Instructions to follow: Transcribe, word for word, every record in the data below.

Data extracts:
/-- Everything a command can answer: the rejection, or its effect and then its response (R103, R270). -/
theorem exec_cases (i : Instr) (s : State) :
    (∃ r : ResultCode, r ≠ .okay ∧ exec i s = .next (s.answered i.port (statusWord i.opc .noUpdate r))) ∨
    (∃ (t : State) (u : UpdateCode) (payload : List Word), Accepted i s t u payload ∧
      exec i s = .next (t.respond i.port (statusWord i.opc u .okay :: payload))) := by
  have illegal {h p : Port} {c : Bool} (hd : ¬ decoderRejects h p c = true) : p = h ∧ c = true :=
    decoderRejects_false.mp (by simpa using hd)
  cases i with
  | prepare p r m f =>
    simp only [exec, execPrepare, prepareWith]
    split
    · exact .inl ⟨.illegalCommand, by decide, reject_eq ..⟩
    · rename_i h
      obtain ⟨rfl, hr⟩ := illegal h
      obtain rfl : r = 0 := by simpa using hr
      split
      · exact .inl ⟨.invalidParameter, by decide, reject_eq ..⟩
      · rename_i h
        simp only [Bool.or_eq_true, Bool.not_eq_true', not_or, beq_iff_eq, Bool.not_eq_false] at h
        exact .inr ⟨_, _, _, .prepare h.1 h.2, rfl⟩
  | processBlock p r fs =>
    simp only [exec, execProcessBlock, processBlockWith]
    split
    · exact .inl ⟨.illegalCommand, by decide, reject_eq ..⟩
    · rename_i h
      obtain ⟨rfl, hr⟩ := illegal h
      obtain rfl : r = 0 := by simpa using hr
      split
      · exact .inl ⟨.hostProtocolError, by decide, reject_eq ..⟩
      · rename_i h
        simp only [not_or, not_lt] at h
        exact .inr ⟨_, _, _, .processBlock h.1 h.2 rfl, by rw [update_fresh]; rfl⟩
  | release p r =>
    simp only [exec, execRelease]
    split
    · exact .inl ⟨.illegalCommand, by decide, reject_eq ..⟩
    · rename_i h
      obtain ⟨rfl, hr⟩ := illegal h
      obtain rfl : r = 0 := by simpa using hr
      exact .inr ⟨_, _, _, .release, rfl⟩
  | readStage p r ch i =>
    simp only [exec, execReadStage]
    split
    · exact .inl ⟨.illegalCommand, by decide, reject_eq ..⟩
    · rename_i h
      obtain ⟨rfl, hr⟩ := illegal h
      obtain rfl : r = 0 := by simpa using hr
      exact .inr ⟨_, _, _, .readStage, rfl⟩
  | readStatus p r =>
    simp only [exec, execReadStatus]
    split
    · exact .inl ⟨.illegalCommand, by decide, reject_eq ..⟩
    · rename_i h
      obtain ⟨rfl, hr⟩ := illegal h
      obtain rfl : r = 0 := by simpa using hr
      exact .inr ⟨_, _, _, .readStatus, rfl⟩
  | setSettings p r fam ty slope c =>
    simp only [exec, execSetSettings]
    split
    · exact .inl ⟨.illegalCommand, by decide, reject_eq ..⟩
    · rename_i h
      obtain ⟨rfl, hr⟩ := illegal h
      obtain rfl : r = 0 := by simpa using hr
      exact .inr ⟨_, _, _, .setSettings, rfl⟩
  | getSettings p r =>
    simp only [exec, execGetSettings]
    split
    · exact .inl ⟨.illegalCommand, by decide, reject_eq ..⟩
    · rename_i h
      obtain ⟨rfl, hr⟩ := illegal h
      obtain rfl : r = 0 := by simpa using hr
      exact .inr ⟨_, _, _, .getSettings, rfl⟩
  | reserved0 p l => exact .inl ⟨.illegalCommand, by decide, reject_eq ..⟩
  | reserved6 p l => exact .inl ⟨.illegalCommand, by decide, reject_eq ..⟩
  | reserved7 p l => exact .inl ⟨.illegalCommand, by decide, reject_eq ..⟩
  | reservedA p l => exact .inl ⟨.illegalCommand, by decide, reject_eq ..⟩
  | reservedB p l => exact .inl ⟨.illegalCommand, by decide, reject_eq ..⟩
  | reservedC p l => exact .inl ⟨.illegalCommand, by decide, reject_eq ..⟩
  | reservedD p l => exact .inl ⟨.illegalCommand, by decide, reject_eq ..⟩
  | reservedE p l => exact .inl ⟨.illegalCommand, by decide, reject_eq ..⟩
  | reservedF p l => exact .inl ⟨.illegalCommand, by decide, reject_eq ..⟩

Answer box:
/-- Everything a command can answer: the rejection, or its effect and then its response (R103, R270). -/
theorem exec_cases (i : Instr) (s : State) :
    (∃ r : ResultCode, r ≠ .okay ∧ exec i s = .next (s.answered i.port (statusWord i.opc .noUpdate r))) ∨
    (∃ (t : State) (u : UpdateCode) (payload : List Word), Accepted i s t u payload ∧
      exec i s = .next (t.respond i.port (statusWord i.opc u .okay :: payload))) := by
  have illegal {h p : Port} {c : Bool} (hd : ¬ decoderRejects h p c = true) : p = h ∧ c = true :=
    decoderRejects_false.mp (by simpa using hd)
  cases i with
  | prepare p r m f =>
    simp only [exec, execPrepare, prepareWith]
    split
    · exact .inl ⟨.illegalCommand, by decide, reject_eq ..⟩
    · rename_i h
      obtain ⟨rfl, hr⟩ := illegal h
      obtain rfl : r = 0 := by simpa using hr
      split
      · exact .inl ⟨.invalidParameter, by decide, reject_eq ..⟩
      · rename_i h
        simp only [Bool.or_eq_true, Bool.not_eq_true', not_or, beq_iff_eq, Bool.not_eq_false] at h
        exact .inr ⟨_, _, _, .prepare h.1 h.2, rfl⟩
  | processBlock p r fs =>
    simp only [exec, execProcessBlock, processBlockWith]
    split
    · exact .inl ⟨.illegalCommand, by decide, reject_eq ..⟩
    · rename_i h
      obtain ⟨rfl, hr⟩ := illegal h
      obtain rfl : r = 0 := by simpa using hr
      split
      · exact .inl ⟨.hostProtocolError, by decide, reject_eq ..⟩
      · rename_i h
        simp only [not_or, not_lt] at h
        exact .inr ⟨_, _, _, .processBlock h.1 h.2 rfl, by rw [update_fresh]; rfl⟩
  | release p r =>
    simp only [exec, execRelease]
    split
    · exact .inl ⟨.illegalCommand, by decide, reject_eq ..⟩
    · rename_i h
      obtain ⟨rfl, hr⟩ := illegal h
      obtain rfl : r = 0 := by simpa using hr
      exact .inr ⟨_, _, _, .release, rfl⟩
  | readStage p r ch i =>
    simp only [exec, execReadStage]
    split
    · exact .inl ⟨.illegalCommand, by decide, reject_eq ..⟩
    · rename_i h
      obtain ⟨rfl, hr⟩ := illegal h
      obtain rfl : r = 0 := by simpa using hr
      exact .inr ⟨_, _, _, .readStage, rfl⟩
  | readStatus p r =>
    simp only [exec, execReadStatus]
    split
    · exact .inl ⟨.illegalCommand, by decide, reject_eq ..⟩
    · rename_i h
      obtain ⟨rfl, hr⟩ := illegal h
      obtain rfl : r = 0 := by simpa using hr
      exact .inr ⟨_, _, _, .readStatus, rfl⟩
  | setSettings p r fam ty slope c =>
    simp only [exec, execSetSettings]
    split
    · exact .inl ⟨.illegalCommand, by decide, reject_eq ..⟩
    · rename_i h
      obtain ⟨rfl, hr⟩ := illegal h
      obtain rfl : r = 0 := by simpa using hr
      exact .inr ⟨_, _, _, .setSettings, rfl⟩
  | getSettings p r =>
    simp only [exec, execGetSettings]
    split
    · exact .inl ⟨.illegalCommand, by decide, reject_eq ..⟩
    · rename_i h
      obtain ⟨rfl, hr⟩ := illegal h
      obtain rfl : r = 0 := by simpa using hr
      exact .inr ⟨_, _, _, .getSettings, rfl⟩
  | reserved0 p l => exact .inl ⟨.illegalCommand, by decide, reject_eq ..⟩
  | reserved6 p l => exact .inl ⟨.illegalCommand, by decide, reject_eq ..⟩
  | reserved7 p l => exact .inl ⟨.illegalCommand, by decide, reject_eq ..⟩
  | reservedA p l => exact .inl ⟨.illegalCommand, by decide, reject_eq ..⟩
  | reservedB p l => exact .inl ⟨.illegalCommand, by decide, reject_eq ..⟩
  | reservedC p l => exact .inl ⟨.illegalCommand, by decide, reject_eq ..⟩
  | reservedD p l => exact .inl ⟨.illegalCommand, by decide, reject_eq ..⟩
  | reservedE p l => exact .inl ⟨.illegalCommand, by decide, reject_eq ..⟩
  | reservedF p l => exact .inl ⟨.illegalCommand, by decide, reject_eq ..⟩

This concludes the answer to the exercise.